What you have to do> A stretch of the entries below is to be set down exactly, running from the line with "e2) .fixed, .fall)" through the line with "def execCsrr (h", both included, and no other line.

[Start of section]

-- ==== Sys2Proof/Machine/Csr.lean ====
section
/-! DEFINITION. Control and status registers: access, values refused, CSRR, CSRW, CSRX (spec/09_registers_control.md R195-R199). -/

namespace Sys2Proof.Machine
open Sys2Proof

/-- What a stream may do with a register (R195). -/
inductive CsrAccess where
  | none | read | write
  deriving DecidableEq, Repr

/-- The access table of R195. -/
def csrAccess (e : Issuer) (n : Nat) : CsrAccess :=
  match e with
  | .eng e =>
    if n = 0 ∨ n = 1 then .write
    else if n = 0x010 ∨ n = 0x011 then (if e = .c then .write else .read)
    else if (0x012 ≤ n ∧ n ≤ 0x015) ∨ (0x018 ≤ n ∧ n ≤ 0x01C) then .read
    else .none
  | .sys =>
    if n = 0 ∨ n = 1 ∨ (0x018 ≤ n ∧ n ≤ 0x01C) ∨ (0x100 ≤ n ∧ n ≤ 0x106) ∨ n = 0x108 ∨ n = 0x109 then .write
    else if n = 0x014 ∨ (0x10A ≤ n ∧ n ≤ 0x10D) then .read
    else .none

/-- Values a field refuses (R198). -/
def csrRefuses (n : Nat) (v : Word) : Bool :=
  if n = 1 then decide (6 ≤ bits v 2 0)
  else if n = 0x011 then !tolOk (v.extractLsb' 0 32)
  else if n = 0x100 then decide (bits v 1 0 = 3)
  else if n = 0x101 then decide (9 ≤ bits v 3 0)
  else if n = 0x103 then decide (33 ≤ bits v 5 0)
  else if n = 0x105 then decide (bits v 3 0 = 0)
  else false

/-- A value with its reserved bits cleared (R198, R199). -/
def csrClean (n : Nat) (v : Word) : Word :=
  let keep (k : Nat) : Word := BitVec.ofNat 64 (v.toNat % 2 ^ k)
  if n = 0 then keep 5 else if n = 1 then keep 3 else if n = 0x010 then keep 1 else if n = 0x011 then keep 32
  else if n = 0x012 ∨ n = 0x013 then keep 24
  else if n = 0x100 then keep 2 else if n = 0x101 then keep 4 else if n = 0x102 then keep 32 else if n = 0x103 then keep 6
  else if n = 0x104 then keep 8 else if n = 0x105 then keep 4 else if n = 0x106 then keep 10 else if n = 0x109 then keep 1
  else if n = 0x018 then keep 8 else if n = 0x019 then keep 3 else v

/-- JOBINFO (R198). -/
def Job.info (j : Job) : Word :=
  let core := match j.home with
    | some h => h.1.val
    | none => 0
  BitVec.ofNat 8 core ++ (0 : BitVec 5) ++ BitVec.ofNat 3 j.prio ++ (0 : BitVec 16) ++ handleOf j.gen j.idx

/-- A slot register 0x010-0x01C of a job on die d (R195, R198). -/
def Job.slotReg (j : Job) (d : DieId) (n : Nat) : Word :=
  if n = 0x010 then zx64 (BitVec.ofBool j.accctl)
  else if n = 0x011 then zx64 j.abfttol
  else if n = 0x012 then zx64 j.llcq
  else if n = 0x013 then zx64 j.ubres
  else if n = 0x014 then j.cyc
  else if n = 0x015 then j.info + BitVec.ofNat 64 (64 * d.val * 2 ^ 56)
  else if n = 0x018 then zx64 j.trapCause
  else if n = 0x019 then zx64 j.trapStream
  else if n = 0x01A then j.trapPc
  else if n = 0x01B then j.trapInfo0
  else if n = 0x01C then j.trapInfo1
  else 0

/-- A register of a die or its system core (R195). -/
def Die.reg (x : Die) (n : Nat) : Word :=
  if n = 0x014 then x.sys.cyc
  else if n = 0x018 then zx64 x.sys.trapCause
  else if n = 0x019 then zx64 x.sys.trapStream
  else if n = 0x01A then x.sys.trapPc
  else if n = 0x01B then x.sys.trapInfo0
  else if n = 0x01C then x.sys.trapInfo1
  else if n = 0x100 then zx64 x.dispthr
  else if n = 0x101 then zx64 x.preemptd
  else if n = 0x102 then zx64 x.wdog
  else if n = 0x103 then zx64 x.audfrac
  else if n = 0x104 then zx64 x.drpthr
  else if n = 0x105 then zx64 x.drpstr
  else if n = 0x106 then zx64 x.drpthrot
  else if n = 0x108 then x.sys.svec
  else if n = 0x109 then zx64 (BitVec.ofBool x.sys.intrap)
  else if n = 0x10A then x.evq.headD 0
  else if n = 0x10B then BitVec.ofNat 64 x.evq.length
  else if n = 0x10C then zx64 x.sys.jobstat
  else if n = 0x10D then zx64 x.lockstat
  else 0

/-- FSTAT as this word sees it (R112, R197): a landed or an unlanded value, and of the flags still to land any. -/
def State.fstatSeen (s : State) : Word :=
  let base := s.choose 63 0 (shadow s.now (zx64 s.str.fstat) s.str.flights fun
    | .csr n v => if n = 0 then some v else none
    | .fstatX _ v => some v
    | _ => none)
  s.str.flights.foldl (fun v f => f.effs.foldl (fun v e => match e with
    | .flags k => if f.landed s.now || Config.freeNat s.free (200 + f.id) % 2 == 1 then v ||| zx64 k else v
    | _ => v) v) base

/-- A control register's value at issue. JOBSTAT has no shadow: its writes are not CSR writes (R214). -/
def State.csrValue (s : State) (n : BitVec 12) : Word :=
  if n = 0 then s.fstatSeen
  else if n = 1 then zx64 s.rmode
  else match s.cur with
    | .eng d .. =>
      let v := s.jb.slotReg d n.toNat
      if n = 0x010 ∨ n = 0x011 then s.slotCsr 64 n v else v
    | .sys d => if n = 0x10C then zx64 (s.sysc d).jobstat else s.choose 64 0 (shadow s.now ((s.die d).reg n.toNat) s.str.flights fun
      | .csr m v => if m = n then some v else none
      | _ => none)

/-- CSRR, CSRW and CSRX (R199): rd the destination of a read, wr the source of a write. A lock comes before the value's check
(log 128). -/
def csrBody (h : Hdr) (rd wr : Option (BitVec 5)) (n : BitVec 12) : Body := fun s =>
  let no := n.toNat
  let acc := csrAccess s.cur.issuer no
  let v : Word := match wr with
    | some r => s.readX 0 r
    | none => 0
  if acc = .none then .error { cause := .csrBad, info0 := zx64 n }
  else if wr.isSome ∧ acc = .read then .error { cause := .csrRo, info0 := zx64 n, info1 := v }
  else if wr.isSome ∧ 0x104 ≤ no ∧ no ≤ 0x106 ∧ (s.die (whoDie s.cur)).lockstat.getLsbD 3 then .error { cause := .locked }
  else if wr.isSome ∧ csrRefuses no v then .error { cause := .csrBad, info0 := zx64 n, info1 := v }
  else
    let old := s.csrValue n
    let s' := match s.cur, rd with
      | .sys d, some _ => if no = 0x10A then (s.popEvent d).2 else s
      | _, _ => s
    let e1 := match rd with
      | some d => [Eff.x d old]
      | none => []
    let e2 := match wr with
      | some _ => if no = 0 ∧ rd.isSome then [Eff.fstatX s.now (csrClean no v)] else [Eff.csr n (if no = 0x011 ∧ v.extractLsb' 0 32 = 0x80000000 then 0 else csrClean no v)]
      | none => []
    .ok (s'.launchWord h.tks (some (s.now + 2)) (e1 ++ e2) .fixed, .fall)

/-- CSRR (R199). -/
def execCsrr (h : Hdr) (g : Guard) (d : BitVec 5) (csrn : BitVec 12) (s : State) : Host.Outcome State Fault Refusal :=
  runGuarded (.csrr h g d csrn) h g always (csrBody h (some d) none csrn) s

/-- CSRW (R199). -/
def execCsrw (h : Hdr) (g : Guard) (r : BitVec 5) (csrn : BitVec 12) (s : State) : Host.Outcome State Fault Refusal :=
  runGuarded (.csrw h g r csrn) h g always (csrBody h none (some r) csrn) s

/-- CSRX (R199). -/
def execCsrx (h : Hdr) (g : Guard) (d r : BitVec 5) (csrn : BitVec 12) (s : State) : Host.Outcome State Fault Refusal :=
  runGuarded (.csrx h g d r csrn) h g always (csrBody h (some d) (some r) csrn) s

/-- EVTHEAD_READ (R211): the oldest event is returned and removed. -/
def execEvtheadRead (d : DieId) (s : State) : Host.Outcome State Fault Refusal := .next (s.popEvent d).2

end Sys2Proof.Machine
end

[End of section]

Solution to this exercise>
    .ok (s'.launchWord h.tks (some (s.now + 2)) (e1 ++ e2) .fixed, .fall)

/-- CSRR (R199). -/
def execCsrr (h : Hdr) (g : Guard) (d : BitVec 5) (csrn : BitVec 12) (s : State) : Host.Outcome State Fault Refusal :=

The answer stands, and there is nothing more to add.